Control (or lack thereof)
Another batch of hyperbole you’ll hear at the conference is about control. This actually plays into a deeply felt desire on the part of all security professionals, who don’t really control much of anything on a daily basis. So you want to buy devices that provide control over your environment. But this is really just a different way of pushing you towards the NGFW, to gain ‘control’ over the applications your dimwit end users run.
But control tends to put the cart ahead of the horse. The greatest impact of the NGFW is not in setting application-aware policies. Not at first. The first huge value of a NGFW is gaining visibility over what is going on in your environment. Basically, you probably have no idea what apps are being used by whom and when. The NGFW will show you that, and then (only then) are you in a position to start trying to control your environment through application-centric policies.
While you are checking out the show floor remember that embracing application-awareness on your perimeter is about more than just controlling the traffic. It all starts with figuring out what is really happening on your network.
Network-based Malware Detection gains momentum
Traditional endpoint AV doesn’t work. That public service message has been brought to you by your friend Captain Obvious. But even though blacklists and signatures don’t work anymore, there are certain indicators of malware that can be tracked. Unfortunately that requires you to actually execute the malware to see what it does. Basically it’s a sandbox. It’s not really efficient to put a sandbox on every endpoint (though the endpoint protection vendors will try), so this capability is moving to the perimeter.
Thus a hot category you’ll see at RSA is “network-based malware detection” gear. These devices sit on the perimeter and watch all the files passing through to figure out which of them look bad and then either alert or block. They also track command and control traffic on egress links to see which devices have already been compromised and trigger your incident response process. Of course these monitors aren’t a panacea for catching all malware entering your network, but you can stop the low hanging fruit before it makes its way onto your network.
There are two main approaches to NBMD, which are described ad nauseum in our recently published paper, so we won’t get into that here. But suffice it to say, we believe this technology is important and until it gets fully integrated into the perimeter security gateway, it’s a class of device you should be checking out while you are at the show.
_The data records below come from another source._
/-! `setUnit`. -/

@[simp] theorem setUnit_variant (d : Dev) (u : UnitId) (r : UnitRec) : (d.setUnit u r).variant = d.variant := rfl
@[simp] theorem setUnit_step (d : Dev) (u : UnitId) (r : UnitRec) : (d.setUnit u r).step = d.step := rfl
@[simp] theorem setUnit_phase (d : Dev) (u : UnitId) (r : UnitRec) : (d.setUnit u r).phase = d.phase := rfl
@[simp] theorem setUnit_free (d : Dev) (u : UnitId) (r : UnitRec) : (d.setUnit u r).free = d.free := rfl
@[simp] theorem setUnit_jtag (d : Dev) (u : UnitId) (r : UnitRec) : (d.setUnit u r).jtag = d.jtag := rfl
@[simp] theorem setUnit_mem (d : Dev) (u : UnitId) (r : UnitRec) : (d.setUnit u r).mem = d.mem := rfl
@[simp] theorem setUnit_flash (d : Dev) (u : UnitId) (r : UnitRec) : (d.setUnit u r).flash = d.flash := rfl
@[simp] theorem setUnit_cs1 (d : Dev) (u : UnitId) (r : UnitRec) : (d.setUnit u r).cs1 = d.cs1 := rfl
@[simp] theorem setUnit_pmu (d : Dev) (u : UnitId) (r : UnitRec) : (d.setUnit u r).pmu = d.pmu := rfl
@[simp] theorem setUnit_mga (d : Dev) (u : UnitId) (r : UnitRec) : (d.setUnit u r).mga = d.mga := rfl
@[simp] theorem setUnit_mgb (d : Dev) (u : UnitId) (r : UnitRec) : (d.setUnit u r).mgb = d.mgb := rfl
@[simp] theorem setUnit_stateSel (d : Dev) (u : UnitId) (r : UnitRec) : (d.setUnit u r).stateSel = d.stateSel := rfl
@[simp] theorem setUnit_stateResult (d : Dev) (u : UnitId) (r : UnitRec) : (d.setUnit u r).stateResult = d.stateResult := rfl
@[simp] theorem setUnit_disOrder (d : Dev) (u : UnitId) (r : UnitRec) : (d.setUnit u r).disOrder = d.disOrder := rfl
@[simp] theorem setUnit_arbLog (d : Dev) (u : UnitId) (r : UnitRec) : (d.setUnit u r).arbLog = d.arbLog := rfl
@[simp] theorem setUnit_cores (d : Dev) (u : UnitId) (r : UnitRec) : (d.setUnit u r).cores = d.cores := rfl
@[simp] theorem setUnit_pens (d : Dev) (u : UnitId) (r : UnitRec) : (d.setUnit u r).pens = d.pens := rfl
@[simp] theorem setUnit_evr (d : Dev) (u : UnitId) (r : UnitRec) : (d.setUnit u r).evr = d.evr := rfl
@[simp] theorem setUnit_halter (d : Dev) (u : UnitId) (r : UnitRec) : (d.setUnit u r).halter = d.halter := rfl
@[simp] theorem setUnit_pins (d : Dev) (u : UnitId) (r : UnitRec) : (d.setUnit u r).pins = d.pins := rfl
@[simp] theorem setUnit_myc (d : Dev) (u : UnitId) (r : UnitRec) : (d.setUnit u r).myc = d.myc := rfl
@[simp] theorem setUnit_dma (d : Dev) (u : UnitId) (r : UnitRec) : (d.setUnit u r).dma = d.dma := rfl
@[simp] theorem setUnit_ports (d : Dev) (u : UnitId) (r : UnitRec) : (d.setUnit u r).ports = d.ports := rfl
@[simp] theorem setUnit_nid (d : Dev) (u : UnitId) (r : UnitRec) : (d.setUnit u r).nid = d.nid := rfl
@[simp] theorem setUnit_filts (d : Dev) (u : UnitId) (r : UnitRec) : (d.setUnit u r).filts = d.filts := rfl
@[simp] theorem setUnit_ptab (d : Dev) (u : UnitId) (r : UnitRec) : (d.setUnit u r).ptab = d.ptab := rfl
@[simp] theorem setUnit_pool (d : Dev) (u : UnitId) (r : UnitRec) : (d.setUnit u r).pool = d.pool := rfl
@[simp] theorem setUnit_afe (d : Dev) (u : UnitId) (r : UnitRec) : (d.setUnit u r).afe = d.afe := rfl
@[simp] theorem setUnit_pwms (d : Dev) (u : UnitId) (r : UnitRec) : (d.setUnit u r).pwms = d.pwms := rfl
@[simp] theorem setUnit_gpio (d : Dev) (u : UnitId) (r : UnitRec) : (d.setUnit u r).gpio = d.gpio := rfl
@[simp] theorem setUnit_bw (d : Dev) (u : UnitId) (r : UnitRec) : (d.setUnit u r).bw = d.bw := rfl
@[simp] theorem setUnit_golden (d : Dev) (u : UnitId) (r : UnitRec) : (d.setUnit u r).golden = d.golden := rfl
@[simp] theorem setUnit_boot (d : Dev) (u : UnitId) (r : UnitRec) : (d.setUnit u r).boot = d.boot := rfl

/-! `setCore`. -/

@[simp] theorem setCore_variant (d : Dev) (c : Nat) (k : Core) : (d.setCore c k).variant = d.variant := rfl
@[simp] theorem setCore_step (d : Dev) (c : Nat) (k : Core) : (d.setCore c k).step = d.step := rfl
@[simp] theorem setCore_phase (d : Dev) (c : Nat) (k : Core) : (d.setCore c k).phase = d.phase := rfl
@[simp] theorem setCore_free (d : Dev) (c : Nat) (k : Core) : (d.setCore c k).free = d.free := rfl
@[simp] theorem setCore_jtag (d : Dev) (c : Nat) (k : Core) : (d.setCore c k).jtag = d.jtag := rfl
@[simp] theorem setCore_mem (d : Dev) (c : Nat) (k : Core) : (d.setCore c k).mem = d.mem := rfl
@[simp] theorem setCore_flash (d : Dev) (c : Nat) (k : Core) : (d.setCore c k).flash = d.flash := rfl
@[simp] theorem setCore_cs1 (d : Dev) (c : Nat) (k : Core) : (d.setCore c k).cs1 = d.cs1 := rfl
@[simp] theorem setCore_pmu (d : Dev) (c : Nat) (k : Core) : (d.setCore c k).pmu = d.pmu := rfl
@[simp] theorem setCore_mga (d : Dev) (c : Nat) (k : Core) : (d.setCore c k).mga = d.mga := rfl
@[simp] theorem setCore_mgb (d : Dev) (c : Nat) (k : Core) : (d.setCore c k).mgb = d.mgb := rfl
@[simp] theorem setCore_units (d : Dev) (c : Nat) (k : Core) : (d.setCore c k).units = d.units := rfl
@[simp] theorem setCore_stateSel (d : Dev) (c : Nat) (k : Core) : (d.setCore c k).stateSel = d.stateSel := rfl
@[simp] theorem setCore_stateResult (d : Dev) (c : Nat) (k : Core) : (d.setCore c k).stateResult = d.stateResult := rfl
@[simp] theorem setCore_disOrder (d : Dev) (c : Nat) (k : Core) : (d.setCore c k).disOrder = d.disOrder := rfl
@[simp] theorem setCore_arbLog (d : Dev) (c : Nat) (k : Core) : (d.setCore c k).arbLog = d.arbLog := rfl
@[simp] theorem setCore_pens (d : Dev) (c : Nat) (k : Core) : (d.setCore c k).pens = d.pens := rfl
@[simp] theorem setCore_evr (d : Dev) (c : Nat) (k : Core) : (d.setCore c k).evr = d.evr := rfl
@[simp] theorem setCore_halter (d : Dev) (c : Nat) (k : Core) : (d.setCore c k).halter = d.halter := rfl
@[simp] theorem setCore_pins (d : Dev) (c : Nat) (k : Core) : (d.setCore c k).pins = d.pins := rfl
@[simp] theorem setCore_myc (d : Dev) (c : Nat) (k : Core) : (d.setCore c k).myc = d.myc := rfl
@[simp] theorem setCore_dma (d : Dev) (c : Nat) (k : Core) : (d.setCore c k).dma = d.dma := rfl
@[simp] theorem setCore_ports (d : Dev) (c : Nat) (k : Core) : (d.setCore c k).ports = d.ports := rfl
@[simp] theorem setCore_nid (d : Dev) (c : Nat) (k : Core) : (d.setCore c k).nid = d.nid := rfl
@[simp] theorem setCore_filts (d : Dev) (c : Nat) (k : Core) : (d.setCore c k).filts = d.filts := rfl
@[simp] theorem setCore_ptab (d : Dev) (c : Nat) (k : Core) : (d.setCore c k).ptab = d.ptab := rfl
@[simp] theorem setCore_pool (d : Dev) (c : Nat) (k : Core) : (d.setCore c k).pool = d.pool := rfl
@[simp] theorem setCore_afe (d : Dev) (c : Nat) (k : Core) : (d.setCore c k).afe = d.afe := rfl
@[simp] theorem setCore_pwms (d : Dev) (c : Nat) (k : Core) : (d.setCore c k).pwms = d.pwms := rfl
@[simp] theorem setCore_gpio (d : Dev) (c : Nat) (k : Core) : (d.setCore c k).gpio = d.gpio := rfl
@[simp] theorem setCore_bw (d : Dev) (c : Nat) (k : Core) : (d.setCore c k).bw = d.bw := rfl
@[simp] theorem setCore_golden (d : Dev) (c : Nat) (k : Core) : (d.setCore c k).golden = d.golden := rfl
@[simp] theorem setCore_boot (d : Dev) (c : Nat) (k : Core) : (d.setCore c k).boot = d.boot := rfl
Big security flexes its muscle
Another major theme related to network security we expect to see at the show is Big Security flexing its muscles. Given the need for highly specialized chips to do application-aware traffic inspection, and the need to see a ton of traffic to do this network-based malware detection and reputation analysis, network security is no longer really a place for start-ups (and no, Palo Alto is no longer a start-up, per se). You’ll hear the big vendors make that point over and over and over and over at the show. It’s viability FUD, pure and simple. But they’ll be flinging it everywhere like toddlers who just learned to remove their diapers.
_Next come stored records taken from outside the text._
theorem witness_ResetsAndShedding_2 (h : Obligations.ResetsAndShedding) :
    Goes (.shedDrainTimeout) st_18 ∧
    Goes (.s5SaveCopy) st_19 ∧
    Goes (.restoreEligible 0 0 0) st_24 ∧
    Goes (.thermWarn 0 540) st_0 ∧
    Goes (.thermTrip 0 620) st_0 ∧
    Goes (.clkFail false) st_0 ∧
    Goes (.pllRelock) st_0 ∧
    Goes (.lineBreak .mga) st_0 ∧
    Goes (.rtcSecondTick) st_0 ∧
    Goes (.rtcSecondTick) st_21 :=
  have _ := (h.2.2.2.2.2.2.2.2.2.2.2.2.2.2.1 (st_0.dev) 0 holds).1
  ⟨⟨_, h.2.2.2.2.2.2.2.2.2.2.2.2.2.1 2 holds st_18 holds⟩,
   ⟨_, h.2.2.2.2.2.2.2.2.2.2.2.2.2.2.2.1 st_19 holds⟩,
   ⟨_, h.2.2.2.2.2.2.2.2.2.2.2.2.2.2.2.2.1 0 0 0 st_24 holds⟩,
   ⟨_, (h.2.2.2.2.2.2.2.2.2.2.2.2.2.2.2.2.2.1 0 540 holds).1 st_0 holds⟩,
   ⟨_, (h.2.2.2.2.2.2.2.2.2.2.2.2.2.2.2.2.2.1 0 620 holds).2 holds st_0 holds⟩,
   ⟨_, (h.2.2.2.2.2.2.2.2.2.2.2.2.2.2 |>.2.2.2.2.1) false st_0 holds⟩,
   ⟨_, (h.2.2.2.2.2.2.2.2.2.2.2.2.2.2 |>.2.2.2.2.2.1) st_0 holds⟩,
   ⟨_, (h.2.2.2.2.2.2.2.2.2.2.2.2.2.2 |>.2.2.2.2.2.2.1) .mga st_0 holds⟩,
   ⟨_, (h.2.2.2.2.2.2.2.2.2.2.2.2.2.2 |>.2.2.2.2.2.2.2.1) st_0 holds⟩,
   ⟨_, (h.2.2.2.2.2.2.2.2.2.2.2.2.2.2 |>.2.2.2.2.2.2.2.2) st_21 holds⟩⟩

theorem witness_PmuSettings_1 (h : Obligations.PmuSettings) :
    Goes (.pmuWakeWrite .bw 0#32) st_0 ∧
    Goes (.pmuRestoreWrite .bw ↑(1 <<< 0)) st_0 ∧
    stepApplied (restore 0 (st_24.dev)).fst 4 = false ∧
    Goes (.lwatchWrite .bw 0#32) st_0 ∧
    Goes (.keepafeWrite .bw 0#32) st_0 ∧
    Goes (.keepportWrite .bw 0#32) st_0 ∧
    Goes (.keepdmaWrite .bw false 0#32) st_0 ∧
    Goes (.keepdmaWrite .bw true 0#32) st_0 ∧
    Goes (.s5RegionWrite .bw false 0#32) st_0 ∧
    Goes (.s5RegionWrite .bw true 0#32) st_0 ∧
    Goes (.pwrWake (.typed .mga) 0) st_0 :=
  have _ := (h.2.2.1 0 (st_20.dev) 4 [3,2,1,0] holds).1
  ⟨⟨_, h.1 0#32 holds .bw st_0 holds holds holds⟩,
   ⟨_, h.2.1 0 .bw st_0 holds holds holds⟩,
   ((h.2.2.1 0 (st_24.dev) 4 [3,2,1,0] holds).2 holds holds).1,
   ⟨_, h.2.2.2.1 0#32 .bw st_0 holds holds holds⟩,
   ⟨_, h.2.2.2.2.1 0#32 .bw st_0 holds holds holds⟩,
   ⟨_, h.2.2.2.2.2.1 0#32 .bw st_0 holds holds holds⟩,
   ⟨_, (h.2.2.2.2.2.2.1 0#32).1 .bw st_0 holds holds holds⟩,
   ⟨_, (h.2.2.2.2.2.2.1 0#32).2 .bw st_0 holds holds holds⟩,
   ⟨_, (h.2.2.2.2.2.2.2.1 0#32).1 .bw st_0 holds holds holds⟩,
   ⟨_, (h.2.2.2.2.2.2.2.1 0#32).2 .bw st_0 holds holds holds⟩,
   ⟨_, h.2.2.2.2.2.2.2.2.1.2 (.typed .mga) st_0 holds holds⟩⟩

theorem witness_PmuSettings_2 (h : Obligations.PmuSettings) :
    Goes (.pwrWake (.typed .mga) 1) st_0 ∧
    Goes (.pwrWake (.typed .mga) 2) st_0 ∧
    Goes (.pwrArm (.typed .mga) [(.wake 0)]) st_0 ∧
    Goes (.pwrDisarm (.typed .mga) [(.wake 0)]) st_0 ∧
    Goes (.pwrRestore (.typed .mga) none) st_0 ∧
    Goes (.shedLastwatch (.typed .mga) (some 1)) st_0 ∧
    Goes (.shedLastwatch (.typed .mga) none) st_0 ∧
    Goes (.shedKeep (.typed .mga) KeepKind.afe [0]) st_0 ∧
    Goes (.shedKeep (.typed .mga) KeepKind.can [0]) st_0 ∧
    Goes (.shedKeep (.typed .mga) KeepKind.dma []) st_0 ∧
    Goes (.shedSave (.typed .mga) (some (0x10000000, 0))) st_0 ∧
    Goes (.shedSave (.typed .mga) none) st_0 :=
  ⟨⟨_, h.2.2.2.2.2.2.2.2.2.1.2 (.typed .mga) st_0 holds holds⟩,
   ⟨_, h.2.2.2.2.2.2.2.2.2.2.1.2 (.typed .mga) st_0 holds holds⟩,
   ⟨_, (h.2.2.2.2.2.2.2.2.2.2.2.1 (.wake 0)).1.2 (.typed .mga) st_0 holds holds⟩,
   ⟨_, (h.2.2.2.2.2.2.2.2.2.2.2.1 (.wake 0)).2.2 (.typed .mga) st_0 holds holds⟩,
   ⟨_, (h.2.2.2.2.2.2.2.2.2.2.2.2.1 none).2 (.typed .mga) st_0 holds holds⟩,
   ⟨_, (h.2.2.2.2.2.2.2.2.2.2.2.2.2.1 1).2 (.typed .mga) st_0 holds holds⟩,
   ⟨_, h.2.2.2.2.2.2.2.2.2.2.2.2.2.2.1.2 (.typed .mga) st_0 holds holds⟩,
   ⟨_, (h.2.2.2.2.2.2.2.2.2.2.2.2.2.2.2.1 0).2 (.typed .mga) st_0 holds holds⟩,
   ⟨_, (h.2.2.2.2.2.2.2.2.2.2.2.2.2.2.2.2.1 0).2 (.typed .mga) st_0 holds holds⟩,
   ⟨_, (h.2.2.2.2.2.2.2.2.2.2.2.2.2.2 |>.2.2.2.1.2) (.typed .mga) st_0 holds holds⟩,
   ⟨_, ((h.2.2.2.2.2.2.2.2.2.2.2.2.2.2 |>.2.2.2.2.1) 0x10000000 0 holds holds holds holds holds).2 (.typed .mga) st_0 holds holds⟩,
   ⟨_, (h.2.2.2.2.2.2.2.2.2.2.2.2.2.2 |>.2.2.2.2.2.1.2) (.typed .mga) st_0 holds holds⟩⟩

theorem witness_PmuSettings_3 (h : Obligations.PmuSettings) :
    Goes (.rtcSet (.typed .mga) 0) st_0 ∧
    Goes (.rtcAlarm (.typed .mga) (some 0x10000000)) st_0 ∧
    Goes (.rtcAlarm (.typed .mga) none) st_0 ∧
    Goes (.xPwrSim (.typed .mga) 0) st_0 ∧
    Goes (.xPwrSimOff (.typed .mga)) st_0 ∧
    Goes (.xThermSim (.typed .mga) (some 0)) st_0 ∧
    Goes (.xThermSim (.typed .mga) none) st_0 ∧
    Goes (.xClkRestore (.typed .mga)) st_22 :=
  ⟨⟨_, ((h.2.2.2.2.2.2.2.2.2.2.2.2.2.2 |>.2.2.2.2.2.2.1) 0 holds).1.2 (.typed .mga) st_0 holds holds⟩,
   ⟨_, ((h.2.2.2.2.2.2.2.2.2.2.2.2.2.2 |>.2.2.2.2.2.2.1) 0x10000000 holds).2.2 (.typed .mga) st_0 holds holds⟩,
   ⟨_, (h.2.2.2.2.2.2.2.2.2.2.2.2.2.2 |>.2.2.2.2.2.2.2.1.2) (.typed .mga) st_0 holds holds⟩,
   ⟨_, ((h.2.2.2.2.2.2.2.2.2.2.2.2.2.2 |>.2.2.2.2.2.2.2.2.1) 0).2 (.typed .mga) st_0 holds holds⟩,
   ⟨_, (h.2.2.2.2.2.2.2.2.2.2.2.2.2.2 |>.2.2.2.2.2.2.2.2.2.1.2) (.typed .mga) st_0 holds holds⟩,
   ⟨_, ((h.2.2.2.2.2.2.2.2.2.2.2.2.2.2 |>.2.2.2.2.2.2.2.2.2.2.1) 0 holds holds).2 (.typed .mga) st_0 holds holds⟩,
   ⟨_, (h.2.2.2.2.2.2.2.2.2.2.2.2.2.2 |>.2.2.2.2.2.2.2.2.2.2.2.1.2) (.typed .mga) st_0 holds holds⟩,
   ⟨_, (h.2.2.2.2.2.2.2.2.2.2.2.2.2.2 |>.2.2.2.2.2.2.2.2.2.2.2.2.2) (.typed .mga) st_22 holds holds⟩⟩

end Pmu

namespace Console

def mm (f : Console → Console) : State := md fun d => d.updMg .mga f
def key (b : Nat) : OtpKey := { bits := BitVec.ofNat 512 b, prog := true, revoked := false, bad := false }
def ch0 : Chal := { nonce := 77, role := .engineer, fold := none, age := 3 }
def otpS (s : State) : State := { s with otp := { s.otp with role := (List.range 22).map key } }
def macOf (c : Chal) : BitVec 256 := BitVec.ofNat 256 (beNat (hmac ((loginKey (otpS wState).otp c.role c.fold).getD []) (loginMessage .mga c)))
def rl (s : String) : RxLine := { text := s.toList.map fun c => BitVec.ofNat 8 c.toNat, bad := false, ovf := false, stamp := 0, cut := false }
def st_0 : State := wState
def st_3 : State := mm fun k => { k with lastCr := true, cfg := k.cfg &&& 0xFFFBFFFF}
def st_4 : State := mm fun k => { k with rx := [0x23, 0x41], deferred := some (.baud 0x4C0) }
def st_5 : State := mm fun k => { k with deferred := some .resetDevice }
def st_6 : State := md fun d => (updPmu d fun m => { m with trans := some { target := .off, origin := .reg, stage := .wait .mga } }).updMg .mga fun k => { k with deferred := some .power }
def st_7 : State := mm fun k => { k with evq := [⟨"!ABC"⟩, ⟨"!DE"⟩], genForm := true, evCount := 7 }
def st_9 : State := md fun d => { d with mga := { d.mga with ready := false } }
def st_10 : State := otpS (mm fun k => { k with chal := some ch0 })
def st_11 : State := otpS (mm fun k => { k with chal := some { ch0 with role := .machine }, authFails := 2 })
def st_12 : State := mm fun k => { k with timeout := 60, idle := 99 }
def st_14 : State := md fun d => { d with boot := { d.boot with inScript := true } }
def st_17 : State := mm fun k => { k with lines := [rl "#1 boot;1234"] }
def st_18 : State := mm fun k => { k with lines := [rl "#1 boot;725B"] }
def st_19 : State := mm fun k => { k with lines := [rl "#1 boot;725B"], kept := some (1, "boot", ["#1 ok;1B29"]) }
Consolidation has resulted in only a few players that truly focus only on network security, and most are smaller companies waiting to be acquired by big security players. But this is the natural order of things. That doesn’t mean we won’t see innovation and more start-ups doing very cool things to address issues with the big vendors, who don’t excel at innovation. We will, but this year we think the focus from the big vendors is going to be on how they can meet all your network security needs.